-- ==== Sys2Proof/Machine/Fifo.lean ====
section
/-! DEFINITION. The trace and capture FIFOs (R386 to R396): the words a producer offers, what the FIFO drops and the
burgee that marks it, flush, pop, and the pointer check. -/

namespace Sys2Proof.Machine

/-- FIFO n of C-die d: 0 to 7 trace, 8 capture (R386). -/
def State.fifo (s : State) (d n : Nat) : Fifo := Tbl.at s.fifos (16 * d + n)
/-- Replaces a FIFO. -/
def State.setFifo (s : State) (d n : Nat) (f : Fifo) : State := { s with fifos := Tbl.upd (16 * d + n) f s.fifos }
/-- Whether C-die d has FIFO n. -/
def aFifo (s : State) (d n : Nat) : Bool := decide (d < s.nslices) && decide (n ≤ 8)
/-- Entries of FIFO n (R386). -/
def fifoSize (n : Nat) : Nat := if n = 8 then 8192 else 512
/-- Offset of FIFO n's registers (R396). -/
def fifoBase (n : Nat) : Nat := if n = 8 then 0x8400 else 0x8000 + 0x40 * n
/-- ctl.en and ctl.ovm (R396). -/
def fifoOn (s : State) (d n : Nat) : Bool := decide (s.cf d (fifoBase n + 8) 1 1 = 1)
def fifoOvm (s : State) (d n : Nat) : Bool := decide (s.cf d (fifoBase n + 8) 2 2 = 1)

/-- Entries the open item takes. -/
def Fifo.openEntries (f : Fifo) : Nat := match f.item with
  | some ws => ceilDiv ws.length 8
  | none => 0
/-- Entries of n that are free. -/
def Fifo.room (f : Fifo) (n : Nat) : Nat := n - f.vis.length - f.openEntries
/-- Opens the gap, if none is open, with the reason and time of its first drop (R390). -/
def Fifo.openGap (f : Fifo) (reason now : Nat) : Fifo :=
  if f.gap then f else { f with gap := true, gapReason := reason, gapFirst := now }
/-- Items and words dropped join the gap (R390). -/
def Fifo.drop (f : Fifo) (items words reason now : Nat) : Fifo :=
  let g := f.openGap reason now
  { g with gapItems := g.gapItems + items, gapWords := g.gapWords + words, dropped := g.dropped + items }
/-- The open item is dropped (R388, R391). -/
def Fifo.dropOpen (f : Fifo) (reason now : Nat) : Fifo := match f.item with
  | some ws => { f.drop 1 ws.length reason now with item := none }
  | none => f

/-- An entry of up to eight words: word k at bits [32 k + 31:32 k], the rest 0 (R388). -/
def packWords : List Word32 → BitVec 256
  | [] => 0
  | w :: t => w.zeroExtend 256 ||| packWords t <<< 32
/-- A word cut to its valid bytes. -/
def validBytes (w : Word32) (n : Nat) : Word32 := BitVec.ofNat 32 (w.toNat % 2 ^ (8 * n))
/-- The entries of an item whose last word has `vb` valid bytes (R388, R389). -/
def itemEntries (ws : List Word32) (vb : Nat) : List Entry :=
  let n := ceilDiv ws.length 8
  (List.range n).map (fun i =>
    let part := (ws.drop (8 * i)).take 8
    let last := decide (i + 1 = n)
    let part := if last then part.dropLast ++ (part.getLast?.map (fun w => validBytes w vb)).toList else part
    { data := packWords part, last := last, first := decide (i = 0)
      vb := if last then 4 * (part.length - 1) + vb else 32 })
/-- The burgee of the gap, entered now (R390). -/
def Fifo.burgee (f : Fifo) (now : Nat) : Entry :=
  let items := if f.gapUnknown then 0xFFFF_FFFF else min f.gapItems 0xFFFF_FFFE
  { data := BitVec.ofNat 256 (items + min f.gapWords 0xFFFF_FFFF * 2 ^ 32 + f.gapReason * 2 ^ 64 +
      f.gapFirst % 2 ^ 64 * 2 ^ 128 + now % 2 ^ 64 * 2 ^ 192)
    burgee := true, last := true, first := true, vb := 32 }
/-- The gap is closed. -/
def Fifo.closeGap (f : Fifo) : Fifo :=
  { f with gap := false, gapItems := 0, gapWords := 0, gapReason := 0, gapFirst := 0, gapUnknown := false }
/-- Before a new item, one burgee covers every drop since the last (R391). -/
def Fifo.enterBurgee (f : Fifo) (now : Nat) : Fifo :=
  if f.gap then { f.closeGap with vis := f.vis ++ [f.burgee now] } else f

/-- No entry for a word: the open item goes, and words are dropped until the next start of an item; in the overrun mode
ovr is set, and nothing is accepted until firmware clears it (R391, R393). -/
def Fifo.overflow (f : Fifo) (ovm : Bool) (now : Nat) : Fifo :=
  { f.dropOpen 1 now with skip := true, ovr := f.ovr || ovm }

/-- A word that starts an item (R388, R391, R393). -/
def Fifo.start (f : Fifo) (size : Nat) (ovm : Bool) (w : Word32) (now : Nat) : Fifo :=
  let f := f.dropOpen 4 now
  let need := if ovm && !f.gap then 1 else 2
  if f.room size < need then { f.drop 1 1 1 now with skip := true, ovr := f.ovr || ovm }
  else { f.enterBurgee now with skip := false, item := some [w] }
/-- A word that carries an item on: it needs an entry at every eighth word, one entry outside the reserve in the drop mode,
and an item holds at most all entries but one (R388, R391, R393). -/
def Fifo.more (f : Fifo) (size : Nat) (ovm : Bool) (w : Word32) (now : Nat) : Fifo :=
  match f.item with
  | none => f.drop 0 1 4 now
  | some ws =>
    if ws.length % 8 ≠ 0 then { f with item := some (ws ++ [w]) }
    else if f.room size < (if ovm then 1 else 2) then (f.overflow ovm now).drop 0 1 1 now
    else if size - 1 ≤ ws.length / 8 then ({ f.dropOpen 1 now with skip := true }).drop 0 1 1 now
    else { f with item := some (ws ++ [w]) }
/-- The end of the open item: its entries become visible (R388). -/
def Fifo.finish (f : Fifo) (vb : Nat) : Fifo := match f.item with
  | some ws => { f with vis := f.vis ++ itemEntries ws vb, item := none }
  | none => f
/-- One producer word: start and end marks, and the valid bytes of an end word (R387). A FIFO that waits for ovr to be
cleared accepts none (R393). -/
def Fifo.put (f : Fifo) (size : Nat) (ovm first last : Bool) (vb : Nat) (w : Word32) (now : Nat) : Fifo :=
  if ovm && f.ovr then f.drop (b2n first) 1 1 now
  else
    let f := if first then f.start size ovm w now
      else if f.skip then f.drop 0 1 4 now
      else f.more size ovm w now
    if last then f.finish vb else f

/-- Stores a FIFO, and counts the items it has dropped by the way (R385). -/
def putFifo (d n : Nat) (f : Fifo) (s : State) : State :=
  (s.setFifo d n f).count d (328 + n) (f.dropped - (s.fifo d n).dropped)
/-- A producer offers a word to a FIFO; with en 0 it is dropped and nothing marks it (R387, R396). -/
def offer (d n : Nat) (first last : Bool) (vb : Nat) (w : Word32) (s : State) : State :=
  if fifoOn s d n then putFifo d n ((s.fifo d n).put (fifoSize n) (fifoOvm s d n) first last vb w s.time) s else s

/-- A store to tr.put[n] of core n's own C-die (R387). -/
def tracePut (c : Nat) (v : Word) (s : State) : State :=
  offer (c / 8) (c % 8) (flag v 32) (flag v 33) (fld v 35 34 + 1) (v.truncate 32) s
def execTracePut (c : Nat) (own : Bool) (v : BitVec 64) (s : State) : Res :=
  .next (regAccess c .store own false (c / 8) (0x8000 + 0x40 * (c % 8)) false (tracePut c v) s)

/-- Firmware writes 1 to flush: everything visible and the open item are dropped, and so is every word up to the next start
of an item, before which a burgee comes (R392). -/
def Fifo.flush (f : Fifo) (now : Nat) : Fifo :=
  let items := (f.vis.filter (fun e => e.last)).length
  let words := ((f.vis.filter (fun e => !e.burgee)).map (fun e => ceilDiv e.vb 4)).sum
  let g := (f.dropOpen 2 now).drop items words 2 now
  { g with vis := [], item := none, skip := true }
def flushFifo (d n : Nat) (s : State) : State := putFifo d n ((s.fifo d n).flush s.time) s
def execFifoFlush (d n : Nat) (s : State) : Res := .next (if aFifo s d n && !s.down then flushFifo d n s else s)

/-- The tag a read of the tag register gives (R389). -/
def Fifo.tag (f : Fifo) : Nat := match f.vis with
  | [] => 0
  | e :: _ => 2 ^ 31 + b2n e.burgee * 2 ^ 8 + b2n e.last * 2 ^ 7 + b2n e.first * 2 ^ 6 + e.vb % 64
/-- A read of the tag register pops the head into the latch; an empty FIFO leaves the latch (R389). -/
def Fifo.pop (f : Fifo) : Fifo := match f.vis with
  | [] => f
  | e :: t => { f with vis := t, latch := e.data }
/-- Core c reads the tag register of FIFO n of C-die d into rd. -/
def execFifoTagPop (c : Nat) (own : Bool) (d n : Nat) (rd : BitVec 5) (s : State) : Res :=
  .next (if 8 < n then s
    else regAccess c .load own false d (fifoBase n + 0x18) false (fun s =>
      (s.modCore c (fun k => k.setR rd (BitVec.ofNat 64 (s.fifo d n).tag))).setFifo d n (s.fifo d n).pop) s)

/-- The copies of a pointer differ: everything goes but the latch, and the gap's count is unknown (R394). What the unit of
dropped items then counts is free. -/
def execFifoPointerMismatch (d n : Nat) (s : State) : Res :=
  .next (if aFifo s d n && !s.down then
      let f := s.fifo d n
      let g := f.openGap 3 s.time
      let f : Fifo := { g with vis := [], item := none, skip := true, perr := true, gapUnknown := true, gapReason := 3 }
      let r := s.freshNat
      logFault 0x0021 d n d 0xFF n ((r.2.setFifo d n f).count d (328 + n) r.1)
    else s)

/-- FIFO n's stat register (R396). -/
def fifoStat (s : State) (d n : Nat) : Nat :=
  let f := s.fifo d n
  f.vis.length * 2 ^ 16 + 8 * b2n f.perr + 4 * b2n f.ovr + 2 * b2n (decide (f.room (fifoSize n) = 0)) + b2n f.item.isSome
/-- Doubleword k of the read latch (R389, R396). -/
def fifoData (s : State) (d n k : Nat) : Nat := (s.fifo d n).latch.toNat / 2 ^ (64 * k) % 2 ^ 64
/-- A write of 1 to perr or ovr clears it (R396). -/
def fifoClear (d n : Nat) (v : Word) (s : State) : State :=
  let f := s.fifo d n
  s.setFifo d n { f with perr := f.perr && !flag v 3, ovr := f.ovr && !flag v 2 }

end Sys2Proof.Machine
end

▶ TASK BRIEF: In the listing, return each line containing the string "room".

▶ WRITTEN RESPONSE:
def Fifo.room (f : Fifo) (n : Nat) : Nat := n - f.vis.length - f.openEntries
  if f.room size < need then { f.drop 1 1 1 now with skip := true, ovr := f.ovr || ovm }
    else if f.room size < (if ovm then 1 else 2) then (f.overflow ovm now).drop 0 1 1 now
  f.vis.length * 2 ^ 16 + 8 * b2n f.perr + 4 * b2n f.ovr + 2 * b2n (decide (f.room (fifoSize n) = 0)) + b2n f.item.isSome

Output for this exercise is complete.